As noted after Seila, the CFPB ratified its prior actions. Many courts found this ratification to be proper. However, the 5th Circuit adopting the Collins analysis found that harm was inflicted upon the Plaintiffs here. (See quote above). This may have been an attempt to prevent or hamper the CFPB from asserting ratification going forward. It is yet another reason why Congress’ ability to fix this problem is limited.
The ARM Industry for the most part needs to stay the course with respect to compliance infrastructure. Too much has been invested with positive results. How a financial services entity decides to engage the CFPB or adopt its compliance guidance going forward needs to be determined on a case-by-case basis. There still needs to be compliance with the law and a responsibility to assess and mitigate risk. Policies and procedures need to be adopted and followed, compliance management systems need to be well-executed and consumer complaints need to be answered. Do not forget that many state regulators and attorneys general have the ability to enforce federal law as well.

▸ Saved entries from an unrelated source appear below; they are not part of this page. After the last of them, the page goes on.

theorem restRoundEnd_next (s : State) (r : Round) : (s.restRoundEnd r).engine.next = s.engine.next := by
  unfold State.restRoundEnd
  split
  · split
    · rfl
    · split
      · rw [enterDormant_engine]; exact s.depart_engine.2.2.1
      · rfl
  · rfl

/-! ### The round end as a whole -/

/-- A round end of a kind, as the row of that kind (section 13.1). -/
theorem exec_roundCommand (r : Round) {s : State} (hp : s.powered = true) :
    exec (roundCommand r) s = .next (s.roundEnd r noStart).refreshFault := by
  obtain ⟨k, b, y⟩ := r
  cases k <;> exact act_powered hp fun s => s.roundEnd _ noStart

/-- A round end that is no RESTART's, as the row of its kind. -/
theorem exec_roundCommand_closeRound {s : State} {o : Offers} {r : Round} {out : OfferOutcome}
    (h : s.EndsRound o r out) (hr : s.restarts r = false) :
    exec (roundCommand r) s = .next (s.closeRound o r out).refreshFault := by
  rw [exec_roundCommand r h.1, State.roundEnd_of_endsRound h, hr]
  rfl

theorem takenOrder_of_kind {s : State} {r : Round} (h : r.kind ≠ .order) : s.takenOrder r = none := by
  simp [State.takenOrder, h]

theorem restarts_of_kind {s : State} {r : Round} (h : r.kind ≠ .order) : s.restarts r = false := by
  unfold State.restarts; rw [takenOrder_of_kind h]

/-- Coming no nearer to rest: the reactions before the Order Unit's leave the rest count, or clear it (R178). -/
theorem State.beforeOrders_awake {s : State} {stay : Bool} (h : s.StaysAwake stay) (o : Offers) (r : Round)
    (out : OfferOutcome) : (s.beforeOrders o r out).StaysAwake stay := by
  have hc : (s.beforeOrders o r out).rest.count = s.rest.count ∨ (s.beforeOrders o r out).rest.count = 0 := by
    rw [(s.beforeOrders_engineSide o r out).2.2.2]
    have c1 : (s.completePass.lineRoundEnd.ringRoundEnd r).rest = s.rest :=
      (s.completePass.lineRoundEnd.ringRoundEnd_side r).2.2.2.2.2.2.2.1.trans s.completePass_side.2.2.2.2.2.2.2
    unfold State.beforeEngine State.membershipRoundEnd
    split
    · split
      · right
        show (s.completePass.lineRoundEnd.ringRoundEnd r).depart.rest.count = 0
        rw [(s.completePass.lineRoundEnd.ringRoundEnd r).depart_acquisition.2.2.2]
      · left; exact congrArg Rest.count c1
      · left; split <;> exact congrArg Rest.count c1
    · left; split <;> exact congrArg Rest.count c1
  rcases h with h | h
  · exact Or.inl h
  · right
    rcases hc with hc | hc <;> rw [hc]
    · exact h
    · decide

/-- The end of a round that carries no order to this station and brings no rest: the reactions before the Order Unit's, then
the Order Unit's open timer and stream, the round count, the rest count, and the programmer's next take. -/
theorem State.closeRound_awake {s : State} {o : Offers} {r : Round} {out : OfferOutcome}
    (ht : s.takenOrder r = none) (ha : s.StaysAwake r.banner.stay) :
    ∃ n, s.closeRound o r out
      = (((((s.beforeOrders o r out).setOrders
          ((s.beforeOrders o r out).ordersRoundEnd none (replyWon o out)).orders).setLock
          ((s.beforeOrders o r out).ordersRoundEnd none (replyWon o out)).lock).advanceCount r).setRest
          { (s.beforeOrders o r out).rest with count := n }).take := by
  have h := ordersRoundEnd_none_ordersOnly (s.beforeOrders o r out) (replyWon o out)
  unfold State.closeRound State.afterOrders
  rw [ht]
  obtain ⟨n, hn⟩ := State.restRoundEnd_awake
    (s := ((s.beforeOrders o r out).ordersRoundEnd none (replyWon o out)).advanceCount r) (r := r)
    (by rw [h.eq]; exact State.beforeOrders_awake ha o r out)
  refine ⟨n, ?_⟩
  rw [hn]
  congr 1
  generalize (s.beforeOrders o r out).ordersRoundEnd none (replyWon o out) = x at h ⊢
  conv_lhs => rw [h.eq]
  rfl

/-- NEXT, the settings and the number past a round end that is no RESTART's (R79, R80, R165). -/
theorem State.closeRound_keeps (s : State) (o : Offers) (r : Round) (out : OfferOutcome) :
    (s.closeRound o r out).powered = s.powered ∧ (s.closeRound o r out).settings = s.settings
      ∧ (s.closeRound o r out).membership.number = s.membership.number
      ∧ (s.closeRound o r out).pending = s.pending
      ∧ (s.closeRound o r out).line.count = nextCount s.line.count r
      ∧ (s.closeRound o r out).line.round = none
      ∧ (s.closeRound o r out).engine.next
          = (if r.kind = .incident then nextAfter s.engine.next (incidentNumber r.body) else s.engine.next) := by
  have hb := beforeOrders_keeps s o r out
  have ho := ordersRoundEnd_orderKeeps (s.beforeOrders o r out) (s.takenOrder r) (replyWon o out)
  have hd := restRoundEnd_restKeeps
    (((s.beforeOrders o r out).ordersRoundEnd (s.takenOrder r) (replyWon o out)).advanceCount r) r
  have hn := restRoundEnd_next
    (((s.beforeOrders o r out).ordersRoundEnd (s.takenOrder r) (replyWon o out)).advanceCount r) r
  rw [State.advanceCount_engine, ho.engine, s.beforeOrders_next] at hn
  unfold State.closeRound State.afterOrders
  refine ⟨?_, ?_, ?_, ?_, ?_, ?_, by rw [State.take_engine]; exact hn⟩
  · rw [State.take_powered, hd.powered, State.advanceCount_powered, ho.powered, hb.powered]
  · rw [State.take_settings, hd.settings, State.advanceCount_settings, ho.settings, hb.settings]
  · rw [State.take_membership, hd.number, State.advanceCount_membership, ho.membership, hb.number]
  · rw [State.take_pending, hd.pending, State.advanceCount_pending, ho.pending, hb.pending]
  · rw [State.take_line, hd.count, State.advanceCount_line, ho.line, State.beforeOrders_count]
  · rw [State.take_line]
    exact hd.round (by rw [State.advanceCount_line, ho.line]; exact State.beforeOrders_round s o r out)

/-- The end of the round within which the station aligned: only the slot timing moves (R13, log entry 35). -/
theorem State.roundEnd_of_no_offers {s : State} (ha : s.line.align = .aligned) (ho : s.onLine = true)
    (hr : s.line.round = none) (r : Round) (i : StartInputs) :
    s.roundEnd r i = s.setLine { s.line with burstPoints := 0, position := 0, phase := .q1, phaseTime := 0 } := by
  simp [State.roundEnd, ha, ho, hr]

end Sys2Proof.Machine
end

The process is fluid, so it is recommended that you continue to monitor the CFPB’s actions to assess whether it impacts your business operations.
[i] 142 S.Ct. 2587, 213 L.Ed.2d 896 (June 3, 2022)
[iv] https://files.consumerfinance.gov/f/documents/cfpb_unfair-deceptive-abusive-acts-practices-udaaps_procedures.pdf (Revised UDAAP Manual, V.3 (March 2022))
[v] The Chamber asserts the identical argument that was addressed in Consumer Financial Protection Bureau v. All American Check Cashing, 33 F.4th 218 (5th Cir. 2022)
[viii] Revised UDAAP Manual, UDAAP11
[ix] In Collin v. Yellin, 141 S.Ct. 1761, 210 L.Ed.2d 432 (2021), Shareholders in Federal National Mortgage Association (Fannie Mae) and Federal Home Loan Mortgage Corporation (Freddie Mac) brought action alleging that actions by Federal Housing Finance Agency (FHFA), as companies’ conservator under Housing and Economic Recovery Act (HERA), adversely affected value of their shares and that the FHFA was unconstitutionally structured in violation of separation of powers.
[x] 12 U.S.C. 5302.
[xi] Seila Law LLC v. CFPB, 140 S.Ct. 2183207 L.Ed.2d 494 (U.S. 2020).
[xii] Consumer Financial Services Association of America Ltd at p.34.